■ To do
Find the line with "repairs; then the" in the records below. Copy it and every line after it, up to and including the line with "if e.2 &&& ~~~ w = 0 then (c.wrap".

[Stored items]

########

/-- The words of the sections of one type. -/
def Chip.sectionWords (c : Chip) (type : Nat) : List Word :=
  ((hdrSections c.boot.header).filter (fun s => s.type = type)).flatMap (fun s =>
    wordsOf (c.flashRead (slotBase c.bootedSlot + s.offset) s.size))

/-- Do the sections of some types match their hashes? -/
def Chip.sectionsOk (c : Chip) (types : List Nat) : Bool :=
  ((hdrSections c.boot.header).filter (fun s => types.contains s.type)).all (fun s => c.sectionOk (slotBase c.bootedSlot) s)

/-- LOAD: the REPAIR and EQ sections, hashed and held (R452, R461). -/
def Chip.bootLoad (c : Chip) (ok : Bool) : Chip :=
  if !ok || !c.sectionsOk [1, 2] then c.slotFail 0x9A
  else
    let listed := c.sectionWords 1
    let kept := keptRepairs c.fuses.repairs listed
    let skipped := listed.length - kept.length
    let c := c.setFld .boot BOOT.SCRIPT_COUNT_repairs_skipped skipped
    let c := c.raiseIf (decide (0 < skipped)) .boot BOOT.ev_repairs_skipped
    (c.modBoot (fun b => { b with repair := kept, eq := c.sectionWords 2 })).bootTo 5

/-- Die-to-die repairs in force, as the region cores come up (R410). -/
def Chip.wireRepairs (c : Chip) : Chip :=
  (c.repairs.filter (fun w => getBits w 63 60 = 5)).foldl (fun c w =>
    let at_ := getBits w 59 58
    let far := getBits w 57 52 % 4
    let k := if bitAt w 48 then 4 * far + at_ else 4 * at_ + far
    let l := Tab.get c.repoint.wires k []
    let n := getBits w 47 0
    if l.contains n then c else c.modRepoint (fun s => { s with wires := Tab.put s.wires k (l ++ [n]) })) c

/-- Entries of the SCRIPT sections (R460). -/
def scriptOf : List Word → List ScriptEntry
  | a :: b :: t => (a, b) :: scriptOf t
  | _ => []

/-- DOMAINS: the switched domains that the reset values select come on, in the order of R438, with their repairs; then the
SCRIPT sections are read. -/
def Chip.bootDomains (c : Chip) : Chip :=
  let c := c.wireRepairs.showD2d
  let c := rampOrder.foldl (fun c d => if c.domExists d && c.domAsked d && !c.domOn d then c.domUp d else c) c
  let script := scriptOf (c.sectionWords 3)
  (c.modBoot (fun b => { b with script := script, reading := true })).bootTo 6

/-! ### The script -/

/-- What becomes of an entry. -/
inductive ScriptDone where
  | done | waits | failed
  deriving DecidableEq, Repr

/-- R460: one entry. A POLL reads until every bit set in its data reads 1; a DELAY waits. -/
def Chip.scriptEntry (c : Chip) (e : ScriptEntry) : Chip × ScriptDone :=
  let a := getBits e.1 39 0
  let pos := a % 2 ^ 22
  let st := c.accessStatus a
  match getBits e.1 42 40 with
  | 0 =>
    if st = 1 then (c.bump .boot BOOT.SCRIPT_COUNT_absent_skipped, .done)
    else match addrUnit a with
      | some u => if st = 0 then (((c.unitWrite u pos e.2).1).wrap .boot BOOT.SCRIPT_COUNT_entries, .done) else (c, .failed)
      | none => (c, .failed)
  | 1 =>
    match addrUnit a with
    | some u =>
      if st ≠ 0 then (c, .failed)
      else
        let (c, w) := c.unitRead u pos
        if e.2 &&& ~~~ w = 0 then (c.wrap .boot BOOT.SCRIPT_COUNT_entries, .done) else (c, .waits)
    | none => (c, .failed)
  | 2 => (c, .waits)
  | _ => (c, .failed)

/-- The first slot that boots without a record is written CONFIRMED, the other EMPTY (R456). -/
def Chip.recordFirst (c : Chip) : Chip :=
  if !c.boot.unrecorded then c
  else
    let ops := if c.bootedSlot then c.recordOps 0 2 0 else c.recordOps 2 0 0
    ((c.flashAll ops).syncRecord).modBoot (fun b => { b with unrecorded := false })

/-- The end of SCRIPT: the course timer of a card or tick master starts, with the length that the script left in
COURSE_CTL (DEDUCED, log 61), and LINKS begins (R452, R28, R29). -/
def Chip.scriptEnd (c : Chip) : Chip :=
  let c := c.recordFirst
  let c := if c.acting then
      (c.setFld .course COURSE.TICK_STS_len_eff (c.fld .course COURSE.COURSE_CTL_course_len)).modCourse (fun s =>
        { s with
          running := true
          boundaryAt := c.now
          newLen := none })
    else c
  c.bootTo 7

/-- Entries in order until one waits, fails or none is left. -/
def Chip.scriptRun (fuel : Nat) (c : Chip) : Chip :=
  match fuel with
  | 0 => c
  | k + 1 =>
    match c.boot.script with
    | [] => c.scriptEnd
    | e :: t =>
      match c.scriptEntry e with
      | (c, .done) => Chip.scriptRun k (c.modBoot (fun b => { b with script := t }))
      | (c, .waits) => c
      | (c, .failed) => c.slotFail 0x9C

/-- SCRIPT: a timed operation ends: the read and hash of the sections, a DELAY, or a POLL's time-out. -/
def Chip.bootScript (c : Chip) (ok : Bool) : Chip :=
  let go := fun (c : Chip) => c.scriptRun (c.boot.script.length + 1)
  if c.boot.reading then
    if !ok || !c.sectionsOk [3] then c.slotFail 0x9A else go (c.modBoot (fun b => { b with reading := false }))
  else match c.boot.script with
    | [] => go c
    | e :: t =>
      if getBits e.1 42 40 = 2 then go ((c.wrap .boot BOOT.SCRIPT_COUNT_entries).modBoot (fun b => { b with script := t }))
      else if ok then go c
      else c.slotFail 0x9C

/-- BOOT_STATE_DONE. -/
def execBootStateDone (found : BootFound) (s : State) : Host.Outcome State Fault Refusal :=
  s.on (fun c =>
    let ok := decide (found = .ok)
    if !c.sequencing then c
    else match c.bootCode with
      | 0 => c.bootStraps
      | 1 => c.bootFuses ok
      | 2 => c.selectTry ok
      | 3 => c.bootCores ok
      | 4 => c.bootLoad ok
      | 5 => c.bootDomains
      | 6 => c.bootScript ok
      | _ => c)

/-- The end of boot, or of a partition reset: the region's blocks are ready (R227). -/
def Chip.blocksReady (c : Chip) (r : Region) : Chip :=
  (List.finRange 16).foldl (fun c b => if c.domOn (16 * r.val + b.val) && c.present (.cblk r b) then
    c.setFld (.cblk r b) readyFld 1 else c) c

/-- BOOT_READY: every powered port with `enable` = 1 is ACTIVE or FAILED (Table BOOT-1); one that has gone idle since has its
link (DEDUCED, log 60). -/
def execBootReady (s : State) : Host.Outcome State Fault Refusal :=
  s.on (fun c =>
    let settled := (List.finRange 64).all (fun p =>
      !c.flag (.port p) PORT.PORT_CTL_enable || !c.powered (.port p) || c.linked p || c.portState p = 10)
    if c.sequencing && c.bootCode = 7 && settled then
      (((List.finRange 4).foldl Chip.blocksReady c).setFld .boot BOOT.BOOT_STS_boot_us
        ((c.now - c.boot.startedAt) * 16 / 25000)).bootTo 8
    else c)

/-! ### Rebuild and rejoin of a region -/

/-- Step 4 begins: repairs, the declaration of Plumb, and the re-read EQ and SCRIPT sections (R418, R468). -/
def Chip.partRebuild (c : Chip) (r : Region) : Chip :=
  let c := c.setPart r 4
  let c := c.repairs.foldl (fun c w => if getBits w 59 58 = r.val && getBits w 63 60 ≤ 2 then c.applyRepair w else c) c
  let c := (List.finRange 4).foldl (fun c i => if c.domOn (136 + 4 * r.val + i.val) then c.recount r else c) c
  let c := (c.loadLost r).showD2d
  let good := c.sectionsOk [2, 3]
  let mine := fun (e : ScriptEntry) => getBits e.1 39 37 = r.val && getBits e.1 42 40 ≤ 1
  let script := if good then (scriptOf (c.sectionWords 3)).filter mine else []
  let p := c.part r
  let c := c.setPartS r { p with script := script, unread := !good }
  if good then c else c.error .boot evErrUncorrected 0x9C [BitVec.ofNat 64 r.val]

/-- An entry of the region's script in step 4: its units answer the sequencer, which itself is not refused (R468). -/
def Chip.partEntry (c : Chip) (e : ScriptEntry) : Chip × ScriptDone :=
  let a := getBits e.1 39 0
  let pos := a % 2 ^ 22
  match addrUnit a with
  | none => (c, .done)
  | some u =>
    if !(c.accessStatus a = 0 || c.accessStatus a = 4) then (c, .done)
    else if getBits e.1 42 40 = 0 then ((c.unitWrite u pos e.2).1, .done)
    else
      let (c, w) := c.unitRead u pos
      (c, if e.2 &&& ~~~ w = 0 then .done else .waits)

/-- The region's entries until one waits. -/
def Chip.partScript (fuel : Nat) (c : Chip) (r : Region) : Chip :=
  match fuel with
  | 0 => c
  | k + 1 =>
    let p := c.part r
    match p.script with
    | [] => c
    | e :: t =>
      match c.partEntry e with
      | (c, .done) => Chip.partScript k (c.setPartS r { p with script := t }) r
      | (c, _) => c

########

■ Expected output
/-- DOMAINS: the switched domains that the reset values select come on, in the order of R438, with their repairs; then the
SCRIPT sections are read. -/
def Chip.bootDomains (c : Chip) : Chip :=
  let c := c.wireRepairs.showD2d
  let c := rampOrder.foldl (fun c d => if c.domExists d && c.domAsked d && !c.domOn d then c.domUp d else c) c
  let script := scriptOf (c.sectionWords 3)
  (c.modBoot (fun b => { b with script := script, reading := true })).bootTo 6

/-! ### The script -/

/-- What becomes of an entry. -/
inductive ScriptDone where
  | done | waits | failed
  deriving DecidableEq, Repr

/-- R460: one entry. A POLL reads until every bit set in its data reads 1; a DELAY waits. -/
def Chip.scriptEntry (c : Chip) (e : ScriptEntry) : Chip × ScriptDone :=
  let a := getBits e.1 39 0
  let pos := a % 2 ^ 22
  let st := c.accessStatus a
  match getBits e.1 42 40 with
  | 0 =>
    if st = 1 then (c.bump .boot BOOT.SCRIPT_COUNT_absent_skipped, .done)
    else match addrUnit a with
      | some u => if st = 0 then (((c.unitWrite u pos e.2).1).wrap .boot BOOT.SCRIPT_COUNT_entries, .done) else (c, .failed)
      | none => (c, .failed)
  | 1 =>
    match addrUnit a with
    | some u =>
      if st ≠ 0 then (c, .failed)
      else
        let (c, w) := c.unitRead u pos
        if e.2 &&& ~~~ w = 0 then (c.wrap .boot BOOT.SCRIPT_COUNT_entries, .done) else (c, .waits)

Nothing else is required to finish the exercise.